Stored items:
theorem kin_logError (s : State) (a b c d e f g : Nat) : Kin s (s.logError a b c d e f g) := kin_postError _ _ _ _ _ _ _ _ _

theorem kin_logPoison (s : State) (pa n va slice : Nat) : Kin s (s.logPoison pa n va slice) := by
  unfold State.logPoison
  refine .fold (fun s g => ?_) _ s
  split <;> exact kin_logError s _ _ _ _ _ _ _

theorem kin_meetPoison (s : State) (w : Who) (pa n : Nat) (a : W64) : Kin s (s.meetPoison w pa n a).1 := by
  unfold State.meetPoison
  dsimp only
  split
  · exact (kin_logError s _ _ _ _ _ _ _).trans (kin_logPoison _ _ _ _ _)
  · exact kin_logPoison _ _ _ _ _

theorem kin_meetPoisonAt (s : State) (w : Who) (dev : Option Nat) (pa n : Nat) (a : W64) : Kin s (s.meetPoisonAt w dev pa n a).1 := by
  unfold State.meetPoisonAt
  split
  · exact kin_meetPoison _ _ _ _ _
  · exact .refl s

theorem kin_releaseActs (s : State) (w : Who) (sc : Scope) (a : W64) : Kin s (s.releaseActs w sc a).1 := by
  unfold State.releaseActs
  dsimp only
  split
  · exact kin_writeBackAll _ _
  · exact .refl s

theorem kin_ticket (s : State) : Kin s s.ticket := .of_eq rfl rfl rfl
theorem kin_acquireActs (s : State) (w : Who) (sc : Scope) : Kin s (s.acquireActs w sc) := by
  unfold State.acquireActs
  split
  · exact kin_invalidateClean _ _
  · exact .refl s

/-! ## Instruction accesses -/

/-- What holds of both branches holds of the choice. -/
theorem apply_ite_prop {α : Type} {p : α → Prop} {c : Prop} [Decidable c] {x y : α} (hx : p x) (hy : p y) : p (if c then x else y) := by
  split
  · exact hx
  · exact hy

theorem kin_sendRemote (s : State) (w : Who) (dev pa : Nat) (b : List Byte) : Kin s (s.sendRemote w dev pa b) := by
  unfold State.sendRemote
  have k := (apply_ite_prop (p := Kin s) (c := dev = s.devNumber) (kin_dropBytes s w.core pa b.length) (.refl s)).trans (kin_remoteWrite _ dev pa b)
  dsimp only
  generalize State.remoteWrite (if dev = s.devNumber then s.dropBytes w.core pa b.length else s) dev pa b = u at k ⊢
  split
  · exact k
  · exact (k.trans (kin_onWho _ w _)).before rfl rfl rfl

theorem kin_atomRead (s : State) (core pa n : Nat) : Kin s (s.atomRead core pa n).1 := by
  unfold State.atomRead
  exact .fold (fun s l => (kin_recall s l none).trans (kin_writeBack _ _ _)) _ s

theorem kin_performAtomic (s : State) (w : Who) (a : Access) (x : Xlat) (args : List Byte) : Kin s (s.performAtomic w a x args).1 := by
  unfold State.performAtomic
  dsimp only
  split
  · rename_i dev _ _
    have k0 := apply_ite_prop (p := Kin s) (c := dev = s.devNumber) (kin_ownReach s w.core x.pa a.kind.size true) (.refl s)
    split
    · exact k0.trans (kin_sendRemote _ _ _ _ _)
    · exact k0
  · split
    · have k := (kin_atomRead s w.core x.pa a.kind.size).trans (kin_dropBytes (s.atomRead w.core x.pa a.kind.size).1 w.core x.pa a.kind.size)
      split
      · exact k.trans (kin_homeWrite _ _ _)
      · exact k
    · have k1 : Kin s (if a.homeReads then s.recall (lineOf x.pa) none else s) := by
        split
        · exact kin_recall _ _ _
        · exact .refl s
      have k2 := (k1.trans (kin_own _ w.core (lineOf x.pa))).trans (kin_l1Read _ w.core x.pa a.kind.size)
      split
      · exact k2.trans (kin_l1Write _ _ _ _)
      · exact k2

theorem kin_performAtom (s : State) (w : Who) (a : Access) (x : Xlat) (q : LaneAcc) :
    Kin s (let s := if s.isOwn (x.remote.map Prod.fst) then (linesOf x.pa a.kind.size).foldl (fun s l => s.recall l (some w.core)) s else s
      if if s.isOwn (x.remote.map Prod.fst) then s.homePoisoned w.core x.pa a.kind.size else s.poisonAt (x.remote.map Prod.fst) x.pa a.kind.size
      then s.meetPoisonAt w (x.remote.map Prod.fst) x.pa a.kind.size q.addr
      else ((s.performAtomic w a x q.data).1, LaneRes.done (wordsOf (s.performAtomic w a x q.data).2)) : State × LaneRes).1 := by
  have k := apply_ite_prop (p := Kin s) (c := s.isOwn (x.remote.map Prod.fst) = true)
    (kin_recallAll s (linesOf x.pa a.kind.size) (some w.core)) (.refl s)
  refine k.trans ?_
  dsimp only
  exact apply_ite_prop (p := fun z : State × LaneRes => Kin _ z.1) (kin_meetPoisonAt _ _ _ _ _ _) (kin_performAtomic _ _ _ _ _)

theorem kin_perform (s : State) (w : Who) (a : Access) (x : Xlat) (q : LaneAcc) : Kin s (s.perform w a x q).1 := by
  unfold State.perform
  dsimp only
  split
  · split
    · rename_i size _ _ _ dev _ _
      refine (apply_ite_prop (p := Kin s) (c := dev = s.devNumber) (kin_ownReach s w.core x.pa size a.homeReads) (.refl s)).trans ?_
      exact apply_ite_prop (p := fun z : State × LaneRes => Kin _ z.1) (kin_meetPoisonAt _ _ _ _ _ _) (.refl _)
    · split
      · split
        · exact kin_meetPoison _ _ _ _ _
        · exact .refl s
      · split
        · have k := kin_homeRead s w.core x.pa (by assumption)
          split
          · exact k.trans (kin_meetPoison _ _ _ _ _)
          · exact k
        · split
          · exact kin_meetPoison _ _ _ _ _
          · exact kin_l1Read _ _ _ _
  · split
    · exact kin_sendRemote _ _ _ _ _
    · split
      · exact (kin_dropBytes _ _ _ _).trans (kin_homeWrite _ _ _)
      · exact kin_l1Write _ _ _ _
  · exact kin_performAtom s w a x q
  · exact kin_performAtom s w a x q
  · exact kin_onWho _ _ _
  all_goals exact .refl s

• _EXERCISE PROMPT_
Provide only the number of lines in the records containing the string "linesOf".

• _ANSWER SECTION_
2